Time oblivious Sampling Algorithm for Random Variate Generation
Given a fair random bit generator, how do you generate random numbers with arbitrary probabilities?
Previously we saw the Knuth-Yao algorithm for generating random variates with arbitrary probabilities. We showed how to model the algorithm in FizzBee and looked at the number of random bits used on average and showed that the number of bits used (or time to output) depends on the output generated.
In this post, we will see and analyze a time-oblivious sampling algorithm for random variate generation based on the paper Resistance to Timing Attacks for Sampling and Privacy Preserving Schemes.
For an algorithm, consider the following probabilities [1/2, 1/3, 1/6]
.
free picture hosting for ebay
For this, I am simplifying the code to some extent. In the original code,
there are references to LCM of the denominators of the probabilities. But for the sake of simplicity,
I am assuming the input is given with such that the denominator is already the LCM.
That is, [1/2, 1/3, 1/6]
is given as [3/6, 2/6, 1/6]
.
The, the array P is [3, 2, 1]
and Q = 6.
There is another reference to binary search, that is actually not required, as you could do an early return from within the for loop.

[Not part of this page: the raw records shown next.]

-- ==== Sys2Proof/Machine/NoteList.lean ====
section
/-! DEFINITION. The note scheduler (chapter 4): onsets and closings, the arm, fire and release events with what they reach
at once, the key drive bank's answers to a strike request (R81, R86 to R91), and the commands ARM_EVENT, FIRE_EVENT and
RELEASE_EVENT. -/

namespace Sys2Proof.Machine

/-! ### The arm event (R63 to R65) -/

/-- What the arithmetic hands back at an arm event, and the answer of the shade unit that it used (R42, R43). -/
def State.armStrike (s : State) (n : Note) : Strike × Bool :=
  let h := s.store.halfOf n.driver
  let a := s.evaluateShade h n.onsetLine
  let lvl := level a.value (if a.accent then (s.store.half h).accent else 0) s.shade.trim
  computeStrike s.store (s.store.key n.driver) s.now n.onsetTime (s.capFor n.driver) lvl

/-- The arm event of a WAITING record (R63): the timeline is pruned; a key that cannot be struck drops the record (R65);
otherwise stages 1 to 8 run, the record becomes ARMED and its claim share is placed. -/
def State.armNote (s : State) (n : Note) : State :=
  let h := s.store.halfOf n.driver
  let s := s.prune h
  if (s.key n.driver).stroke = .faulted || s.isShut (clusterOf n.driver) then s.dropNote n
  else
    let a := s.evaluateShade h n.onsetLine
    let x := s.armStrike n
    let s := if a.projected then s.count .projectedShades else s
    let s := if x.2 then s.count .lateStrikes else s
    let s := s.changeNote n fun m => { m with state := .armed, strike := some x.1 }.mark s.now
    s.placeClaim n x.1

/-! ### The release event (R69) -/

/-- The release event of a SOUNDING record: a key in HOLD enters RETURN and the record leaves; a key in STRIKE goes on, and
the event is not taken again (R59, R69, R83). -/
def State.releaseNote (s : State) (n : Note) : State :=
  match (s.key n.driver).stroke with
  | .hold .. => s.enterReturn n.driver
  | _ => s.changeNote n fun m => { m with released := true, atOnce := false }

/-! ### Strike requests (R81, R86 to R91) -/

/-- The answer of the key drive bank to a strike request. -/
inductive StrikeAnswer where
  | struck
  | deferred (fire : Time)
  | dropped
deriving DecidableEq, Repr

/-- The answer to a strike request, by what protection has in force and the key's stroke state. -/
def State.strikeAnswer (s : State) (k : Driver) : StrikeAnswer :=
  let rep := 1000 * (s.store.key k).tRep
  if s.dropsStrike k then .dropped
  else
    match (s.key k).stroke with
    | .rest => .struck
    | .returning start => if reached s.now (after start rep) then .struck else .deferred (after start rep)
    | .hold .. => .deferred (after s.now rep)
    | .strike pulseEnd _ => .deferred (after pulseEnd rep)
    | .faulted => .dropped

/-- What a deferral does at the key (R86 to R88): in RETURN a repetition delay is counted; in HOLD the SOUNDING record is
force-released at once; in STRIKE it is force-released at the pulse end, unless it lets go by then. -/
def State.deferAtKey (s : State) (k : Driver) : State :=
  match (s.key k).stroke with
  | .hold .. => (s.enterReturn k).count .forcedReleases
  | .strike pulseEnd _ =>
    if s.releasedBy k pulseEnd then s.count .repetitionDelays
    else
      let s := s.placeNotes (s.notes.map fun m =>
        if m.driver = k && m.state = .sounding then { m with releaseTime := some pulseEnd }.mark s.now else m)
      s.count .forcedReleases
  | _ => s.count .repetitionDelays

/-! ### The fire event (R66 to R68) -/

/-- The duty and energy of an ARMED note under the caps in force at its fire event (R54). -/
def State.fireStrike (s : State) (n : Note) (k : Strike) : Strike :=
  let x := capAtFire (s.store.key n.driver) (s.capFor n.driver) k.energy k.duty
  { k with energy := x.1, duty := x.2 }

/-- The fire event of an ARMED record (R66): it strikes its key, is deferred to a new fire time with the duty it was armed
or fitted with (R67, R90), or is dropped (R68). -/
def State.fireNote (s : State) (n : Note) : State :=
  match n.strike with
  | none => s
  | some k =>
    match s.strikeAnswer n.driver with
    | .dropped => s.dropNote n
    | .deferred fire =>
      let s := s.deferAtKey n.driver
      let s := s.changeNote n fun m => { m with strike := some { k with fireTime := fire }, atOnce := false }
      s.compareDeferred n fire
    | .struck =>
      let x := s.fireStrike n k
      let s := s.strikeKey n.driver (s.applied x.duty)
      let s := s.changeNote n fun m => { m with state := .sounding, strike := some x }.mark s.now
      s.lateClaim n

/-! ### What is reached at once (R59) -/

/-- Take the event of a record's state. -/
def State.takeNote (s : State) (n : Note) : State :=
  match n.state with
  | .waiting => s.armNote n
  | .armed => s.fireNote n
  | .sounding => s.releaseNote n

/-- Take the events of the records whose due times were set at or before now within this event, one at a time in list
order, until none is left (R59). The fuel is never spent (see `settleFuel`); a spent one would leave no mark behind. -/
def State.settleWith : Nat → State → State
  | 0, s => s.setNotes (s.notes.map fun n => { n with atOnce := false })
  | fuel + 1, s =>
    match s.notes.find? Note.atOnce with
    | none => s
    | some n => settleWith fuel ((s.changeNote n fun m => { m with atOnce := false }).takeNote { n with atOnce := false })

/-- No record is reached more than four times in one event (its arm, its fire before and after a fit, its release). -/
abbrev settleFuel : Nat := 4 * Config.noteCapacity

/-- See `settleWith`. -/
def State.settle (s : State) : State := settleWith settleFuel s

/-- The first WAITING record in list order. -/
def State.nextWaiting (s : State) : Option Note := s.notes.find? fun n => n.state = .waiting

/-- The arm of one record at a stall, with what it reaches at once: the last one finds no WAITING record behind it, and the
timeline of its half is pruned to the current line (R71, notes/assumptions/21.md). -/
def State.armAtStall (s : State) (n : Note) : State :=
  let s := (s.armNote n).settle
  match s.nextWaiting with
  | some _ => s
  | none => s.prune (s.store.halfOf n.driver)

/-- Arm WAITING records in list order (R71). -/
def State.armAllWith : Nat → State → State
  | 0, s => s
  | fuel + 1, s =>
    match s.nextWaiting with
    | none => s
    | some n => armAllWith fuel (s.armAtStall n)

/-- The stall at the note scheduler: every WAITING record is armed at once (R71). -/
def State.armAll (s : State) : State := armAllWith s.notes.length s

/-! ### Events that come due (R59) -/

/-- The record whose event is next to be taken: the first in list order whose due time the timebase has reached and whose
release event has not been taken. -/
def State.nextDue (s : State) : Option Note :=
  s.notes.find? fun n =>
    match n.due with
    | some d => reached s.now d && !(n.state = .sounding && n.released)
    | none => false

/-- Take the next due event when it is of the state given. -/
def State.onDue (s : State) (x : NoteState) : State :=
  match s.nextDue with
  | some n => if n.state = x then (s.takeNote n).settle else s
  | none => s

/-- ARM_EVENT (R63). -/
def execArmEvent (t : Time) (s : State) : Host.Outcome State Fault Refusal :=
  .next (s.noticedEvent t .drop fun s => s.onDue .waiting)

/-- FIRE_EVENT (R66). -/
def execFireEvent (t : Time) (s : State) : Host.Outcome State Fault Refusal :=
  .next (s.noticedEvent t .drop fun s => s.onDue .armed)

/-- RELEASE_EVENT (R69). -/
def execReleaseEvent (t : Time) (s : State) : Host.Outcome State Fault Refusal :=
  .next (s.noticedEvent t .drop fun s => s.onDue .sounding)

/-! ### Onsets and closings (R60 to R62) -/

/-- The scheduler's answer to an onset (R19). -/
inductive OnsetAnswer where
  | taken | refused | notTaken
deriving DecidableEq, Repr

/-- Give a record without a release time one; a SOUNDING record takes its place by it and, when it is past, is released at
once (R62, R72). -/
def Note.giveRelease (now : Time) (release : Time) (n : Note) : Note :=
  if n.releaseTime.isNone then
    let n := { n with releaseTime := some release }
    if n.state = .sounding then n.mark now else n
  else n

/-- Give the unreleased record of a key a release time from a close time (R62). -/
def State.closeNote (s : State) (k : Driver) (closeTime : Time) : State :=
  let release := shifted closeTime ((s.store.delay : Int) - 1000 * (s.store.key k).relLead)
  (s.placeNotes (s.notes.map fun n => if n.driver = k then n.giveRelease s.now release else n)).settle

/-- A new record (R57, R60). -/
def State.newNote (s : State) (k : Driver) (line : Line) (time : Time) : Note :=
  { driver := k, onsetLine := line, onsetTime := time, state := .waiting,
    armTime := armTimeOf s.store (s.store.key k) time, strike := none, claimTag := none, windowEnd := none,
    releaseTime := none, unannounced := false, released := false, atOnce := false }

/-- What the scheduler answers to an onset (R60). -/
def State.onsetAnswer (s : State) : OnsetAnswer :=
  if s.mode = .play && s.scan.roll = .moving then
    if s.notes.length < Config.noteCapacity then .taken else .refused
  else .notTaken

/-- An onset at the scheduler (R60). -/
def State.onset (s : State) (k : Driver) (line : Line) (time : Time) : State :=
  match s.onsetAnswer with
  | .notTaken => s
  | .refused => s.countDrop .notesDroppedListFull
  | .taken =>
    let s := s.closeNote k time
    (s.placeNotes (s.notes ++ [(s.newNote k line time).mark s.now])).settle

/-! ### Hold-over, STOP and hold-off at the list (R72, R75, R76) -/

/-- Every record without a release time is given release time now (R72). -/
def State.releaseAll (s : State) : State :=
  (s.placeNotes (s.notes.map (Note.giveRelease s.now s.now))).settle

/-- The STOP at the list: WAITING and ARMED records leave uncounted with their claims, and SOUNDING records whose release
time is absent or later than now are given release time now (R76). -/
def State.stopNotes (s : State) : State :=
  let gone := s.notes.filter fun n => n.state ≠ .sounding
  let s := s.setNotes (s.notes.filter fun n => n.state = .sounding)
  let s := gone.foldl State.leaveClaim s
  let s := s.placeNotes (s.notes.map fun n =>
    match n.releaseTime with
    | some r => if earlier s.now r then { n with releaseTime := some s.now }.mark s.now else n
    | none => { n with releaseTime := some s.now }.mark s.now)
  s.settle

/-- Every record leaves uncounted, ARMED ones with their claims (R77). -/
def State.emptyNotes (s : State) : State :=
  let gone := s.notes
  gone.foldl State.leaveClaim (s.setNotes [])

end Sys2Proof.Machine
end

And finally, you can see in the graph that after input 11, it is the same as reaching the root. So, we will simplify the graph such that after 11, the graph will go to the root. This will reduce the solution to bounded state space.
|
|
You can run this in the FizzBee playground and see the state graph. This graph is actually the mirror image of the DDG tree shown above. The algorithm takes the left link on 1 and right link on 0.
Now, let us evaluate the actual probabilities of the generated numbers. The probabilistic evaluation is not supported in the online playground yet, until then you can install FizzBee locally following the instructions.
./fizz samples/timeoblivious-sampling/TimeObliviousSampling.fizz
Model checking samples/timeoblivious-sampling/TimeObliviousSampling.json
configFileName: samples/timeoblivious-sampling/fizz.yaml
StateSpaceOptions: options:{max_actions:100 max_concurrent_actions:5} action_options:{key:"GenRandomValue" value:{max_actions:1}}
Nodes: 13, elapsed: 3.508375ms
Time taken for model checking: 3.522458ms
Writen graph dotfile: samples/timeoblivious-sampling/out/run_2024-06-02_17-42-33/graph.dot
To generate svg, run:
dot -Tsvg samples/timeoblivious-sampling/out/run_2024-06-02_17-42-33/graph.dot -o graph.svg && open graph.svg
Max Depth 4
PASSED: Model checker completed successfully
Writen 1 node files and 1 link files to dir samples/timeoblivious-sampling/out/run_2024-06-02_17-42-33
For smaller state spaces, this will generate the graph as in the playground. Also, take note of the paths, the json file path and the output directory path, as you will need them to generate the graph.
In this example, there is only one place where the non-determinism happens. It is at choosing the random bits. By default FizzBee assumes, uniform distribution for the random bits. But we can customize when required. Similarly, we can also assign the cost for each step.
To refer to the step for assigning probabilities and cost, we can use the labels. The labels are
defined by prefixing with with backtick enclosed string. For example, we have
zero
and one
as labels for the random bits. To reference them, it will be
namespaced to the function or action name. So, to refer to the zero
label in the RandomBit
function,
it will be RandomBit.zero
.
Now, create a file perf_model.yaml with the following content.
configs:
RandomBit.zero:
counters:
toss:
numeric: 1
RandomBit.one:
counters:
toss:
numeric: 1
Here, any time the zero
label is taken, the toss
counter is incremented by 1.
Similarly, for the one
label. In FizzBee cost/reward are referred to as counter.
For analyzing random number generation algorithms, it is customary to use the number of coin tosses or the random bits used as the cost.
Metrics(mean={'toss': 3.666666567325592}, histogram=[(0.75, {'toss': 3.0}), (0.9375, {'toss': 5.0}), (0.984375, {'toss': 7.0}), (0.99609375, {'toss': 9.0}), (0.9990234375, {'toss': 11.0}), (0.999755859375, {'toss': 13.0}), (0.99993896484375, {'toss': 15.0}), (0.9999847412109375, {'toss': 17.0}), (0.9999961853027344, {'toss': 19.0}), (0.9999990463256836, {'toss': 21.0}), (0.9999997615814209, {'toss': 23.0}), (0.9999999403953552, {'toss': 25.0})])
7: 0.166667 state: {'random_bits': '"000"', 'value': '0'} / returns: {}
8: 0.166667 state: {'random_bits': '"001"', 'value': '0'} / returns: {}
9: 0.166667 state: {'random_bits': '"010"', 'value': '0'} / returns: {}
10: 0.166667 state: {'random_bits': '"011"', 'value': '1'} / returns: {}
11: 0.166667 state: {'random_bits': '"100"', 'value': '1'} / returns: {}
12: 0.166667 state: {'random_bits': '"101"', 'value': '2'} / returns: {}
You can actually see the generated probabilities and the mean and the histogram for the time to complete.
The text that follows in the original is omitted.